Let $$I= \frac{i}{2 \pi}\int_{0}^{\infty} \ln \left( \frac{t-\ln(t)+\ln(z)+(2k+1)\pi i}{t-\ln(t)+\ln(z)+(2k-1)\pi i} \right) \, \frac{\mathrm dt}{1+t},$$ where $z \in \mathbb{C}$, $k \in \mathbb{Z}$, and $\ln$ denotes the principal branch of the logarithm.
For reasons explained later, we need to exclude the case $k=-1$ and $z \in \left[- \frac{1}{e},0 \right)$.
Integration by parts shows that $$\small I = \frac{i}{2 \pi}\int_{0}^{\infty} \frac{(t-1) \ln(1+t)}{t} \left(\frac{1}{t- \ln(t)+\ln(z) +(2k-1)\pi i} - \frac{1}{t-\ln(t)+\ln(z)+(2k+1)\pi i} \right) \, \mathrm dt,$$ which is basically a generalization of the integral evaluated here by the user M.N.C.E.
As in the evaluation of that integral, let's add a parameter and differentiate under the integral sign.
Let $a$ be a positive parameter, and let $$ \small I(a) = \frac{i}{2 \pi}\int_{0}^{\infty} \frac{(t-1) \ln(1+at)}{t} \left(\frac{1}{t- \ln(t)+\ln(z) +(2k-1)\pi i} - \frac{1}{t-\ln(t)+\ln(z)+(2k+1)\pi i} \right) \, \mathrm dt.$$
Then $$ \small I^{\prime} (a) = \frac{i}{2 \pi} \int_{0}^{\infty} \frac{t-1 }{1+at} \left(\frac{1}{t- \ln(t)+\ln(z) +(2k-1)\pi i} - \frac{1}{t-\ln(t)+\ln(z)+(2k+1)\pi i} \right) \, \mathrm dt.$$
To evaluate $I^{\prime} (a)$, let's integrate the function $$f(w) = \frac{i}{2 \pi} \frac{-w-1}{1-aw} \frac{1}{-w-\ln(w)+\ln(z) + 2k \pi i } $$ around a keyhole contour.
Since we're using the principal branch of the logarithm, the branch cut for $\ln (w)$ should be along the negative real axis.

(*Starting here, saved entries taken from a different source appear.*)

-- ==== Sys2Proof/Syntax.lean ====
section
/-! DEFINITION. The operation set (30_encoding.md R44, R45): one constructor of `Instr` per row of
spec/opcode_table.json, the six commands they are encoded as, and what the decode of `FRM.RX` reads of
the state. -/

namespace Sys2Proof

/-- The framer's sequencing state `FSTATE` (10_state.md R16). Code 3 has no constructor: it is
unreachable (R16, 93_implementation_defined.md U5). -/
inductive FState where
  /-- Code 0: no frame is open. -/
  | seeking
  /-- Code 1: an opening flag has been seen. -/
  | inFrame
  /-- Code 2: a closed candidate awaits `FRM.VALIDATE`. -/
  | validating
  deriving DecidableEq, Repr

/-- The operations of the block, one constructor per row of the opcode table. `FRM.RX b` is six of
them, one per case of R45; its flag cases carry no byte, since their byte is the flag. -/
inductive Instr where
  /-- `CRC.INIT` (40_crc_engine.md R57). -/
  | crcInit
  /-- `CRC.UPDATE b` (R58). -/
  | crcUpdate (b : Byte)
  /-- `CRC.FINAL` (R59). -/
  | crcFinal
  /-- `RX.SEEK_FLAG` (41_framer_rx.md R70). -/
  | rxSeekFlag
  /-- `RX.IN_FLAG_EMPTY` (R73). -/
  | rxInFlagEmpty
  /-- `RX.IN_FLAG_CLOSE` (R74). -/
  | rxInFlagClose
  /-- `RX.SEEK_NOISE` (R69). -/
  | rxSeekNoise (b : Byte)
  /-- `RX.IN_DATA` (R71). -/
  | rxInData (b : Byte)
  /-- `RX.IN_OVERFLOW` (R72). -/
  | rxInOverflow (b : Byte)
  /-- `FRM.VALIDATE` (42_framer_validate.md R86). -/
  | frmValidate
  /-- `FRM.RESET` (R91). -/
  | frmReset
  deriving DecidableEq, Repr

/-- The six operations of R44 as a command word names them, before the decode of `FRM.RX` into its
cases. -/
inductive Cmd where
  | crcInit
  | crcUpdate (b : Byte)
  | crcFinal
  | frmRx (b : Byte)
  | frmValidate
  | frmReset
  deriving DecidableEq, Repr

/-- What the decode of `FRM.RX b` reads beside the byte: "by `FSTATE`, by whether `b` is a flag, and by
`BUFLEN`, evaluated on the state before the operation" (R45), with the parameter `MAX_FRAME_LEN`. -/
structure RxContext where
  fstate : FState
  bufLen : Nat
  maxFrameLen : Nat
  deriving DecidableEq, Repr

end Sys2Proof
end

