-- ==== Sys2Proof/Machine/Stimulus.lean ====
section
/-! DEFINITION. The stimulus notation and pseudo-operations (30_encoding.md R50, R51) as offered
operations. -/

namespace Sys2Proof.Machine

/-- The line `RX hh` (R50). -/
def rxIssue (b : Byte) : Issue := { agent := .src, word := encodeCmd (.frmRx b) }

/-- One line `RX hh` a byte and nothing else (R50); a closed candidate is left to the sequencer's own
schedule (notes/assumptions/3.md). -/
def rxIssues (bs : List Byte) : List Issue := bs.map rxIssue

/-- The line `VALIDATE`: the sequencer's step shown where it runs (R50). -/
def validateIssue : Issue := { agent := .frmu, word := encodeCmd .frmValidate }

/-- What the decode of `FRM.RX` reads of the state, with a new candidate open and empty (R70, R85). -/
def contextOpened (c : RxContext) : RxContext := { c with fstate := .inFrame, bufLen := 0 }

/-- The same with no candidate (R72, R91). -/
def contextSeeking (c : RxContext) : RxContext := { c with fstate := .seeking, bufLen := 0 }

/-- The context after an instruction that completes (41_framer_rx.md R68 to R74; R85, R91). -/
def contextAfter (c : RxContext) : Instr → RxContext
  | .crcInit => c
  | .crcUpdate _ => c
  | .crcFinal => c
  | .rxSeekFlag => contextOpened c
  | .rxInFlagEmpty => c
  | .rxInFlagClose => { c with fstate := .validating }
  | .rxSeekNoise _ => c
  | .rxInData _ => { c with bufLen := c.bufLen + 1 }
  | .rxInOverflow _ => contextSeeking c
  | .frmValidate => contextOpened c
  | .frmReset => contextSeeking c

/-- The context in which the next byte is accepted: a candidate already closed is validated first (R78). -/
def contextAccepting (c : RxContext) : RxContext :=
  if c.fstate = .validating then contextOpened c else c

/-- The context after the byte `b` has been accepted. -/
def contextAfterRx (c : RxContext) (b : Byte) : RxContext :=
  match selectRx (contextAccepting c) b with
  | .ok i => contextAfter (contextAccepting c) i
  | .error _ => contextAccepting c

/-- `RXS h0 h1 ... hk` from a framer in the context `c`: one `RX` a byte, "with a `VALIDATE` inserted
after every `RX 7E` that leaves `FSTATE = Validating`" (R51), so that whatever is offered next finds no
closed candidate. -/
def rxsIssues (c : RxContext) : List Byte → List Issue
  | [] => []
  | b :: bs =>
    rxIssue b ::
      ((if (contextAfterRx c b).fstate = .validating then [validateIssue] else []) ++
        rxsIssues (contextAfterRx c b) bs)

/-- The line `RESET` (R50). -/
def resetIssue : Issue := { agent := .src, word := encodeCmd .frmReset }

/-- A line of the CRC port (R50). -/
def clientIssue (c : Cmd) : Issue := { agent := .client, word := encodeCmd c }

/-- `CRC16 h0 h1 ... hk`: `CRC.INIT`, one `CRC.UPDATE` a byte, `CRC.FINAL` (R51). -/
def crc16Issues (bs : List Byte) : List Issue :=
  clientIssue .crcInit :: (bs.map fun b => clientIssue (.crcUpdate b)) ++ [clientIssue .crcFinal]

/-- The two bytes of a check field, high byte first (R40). -/
def checkBytes (v : Word16) : List Byte := [hi8 v, lo8 v]

/-- The header of a frame with its check sequence. -/
def headerContent (addr ctrl : List Byte) : List Byte :=
  addr ++ ctrl ++ checkBytes (crc16 (addr ++ ctrl))

/-- `FRAME(addr, ctrl, info)`: the content a correct sender places between two flags (R51). -/
def frameContent (addr ctrl info : List Byte) : List Byte :=
  headerContent addr ctrl ++ info ++ checkBytes (crc16 (headerContent addr ctrl ++ info))

end Sys2Proof.Machine
end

There are two simple poles inside the contour, one at $w= \frac{1}{a}$ and one at $w= W_{k}(z)$.
(See section 3 of the paper Unwinding the branches of the Lambert W function by Jeffrey, et al. for an explanation of why $ W_{k}(z)+ \ln (W_{k}(z)) = \ln(z) + 2 k \pi i $ except in the case $k = -1$ and $z \in [-\frac{1}{e},0)$.)
And for $w$ large in magnitude, $f(w)$ behaves like -$\frac{i}{2 \pi} \frac{1}{aw}$.
Letting the radius of the small circle about the origin go to zero, and then letting the radius of the big circle go to infinity, we get
$$ \begin{align} \small\oint f(w) \, \mathrm dw &= \small \frac{1}{a} + \color{red}{ \frac{i}{2 \pi} \int_{0}^{\infty} \frac{t-1}{1+at} \left(\frac{1}{t-\ln(t)+\ln(z)+(2k-1)\pi i}- \frac{1}{t-\ln(t)+\ln(z) +(2k+1) \pi i} \right) \, \mathrm dt} \\ &= 2 \pi i \, \frac{i}{2 \pi} \big( \operatorname{Res} \left[f(w), 1/a \right] + \operatorname{Res}\left[f(w), W_{k}(z)\right] \big) \\ &= -\left( \frac{\frac{1}{a^{2}}+ \frac{1}{a}}{-\frac{1}{a}+\ln(a)+\ln(z) +2k \pi i} + \frac{W_{k}(z)}{1-aW_{k}(z)} \right), \end{align}$$
from which it follows that $$I^{\prime} (a) =- \frac{\frac{1}{a^{2}}+ \frac{1}{a}}{-\frac{1}{a}+\ln(a)+\ln(z) +2k \pi i} + \frac{W_{k}(z)}{aW_{k}(z)-1} - \frac{1}{a} . $$
Integrating with respect to $a$, we get
$$\begin{align} I (a) &= -\ln \left(- \frac{1}{a} + \ln(a) + \ln(z) + 2 k \pi i \right) + \ln \left(a W_{k}(z)-1 \right) - \ln (a) +C \\ &= \ln \left(a W_{k}(z)-1 \right) -\ln \big(a \ln(z) -1 + 2 k \pi i a + a\ln(a) \big) +C. \end{align}$$
Since $\lim_{a \to 0^{+}} I(a)=0$, the constant of integration turns out to be zero.
Therefore, $$I = I(1) = \ln \left(W_{k}(z)-1 \right)- \ln \big(\ln(z)-1+ 2 k \pi i\big) .$$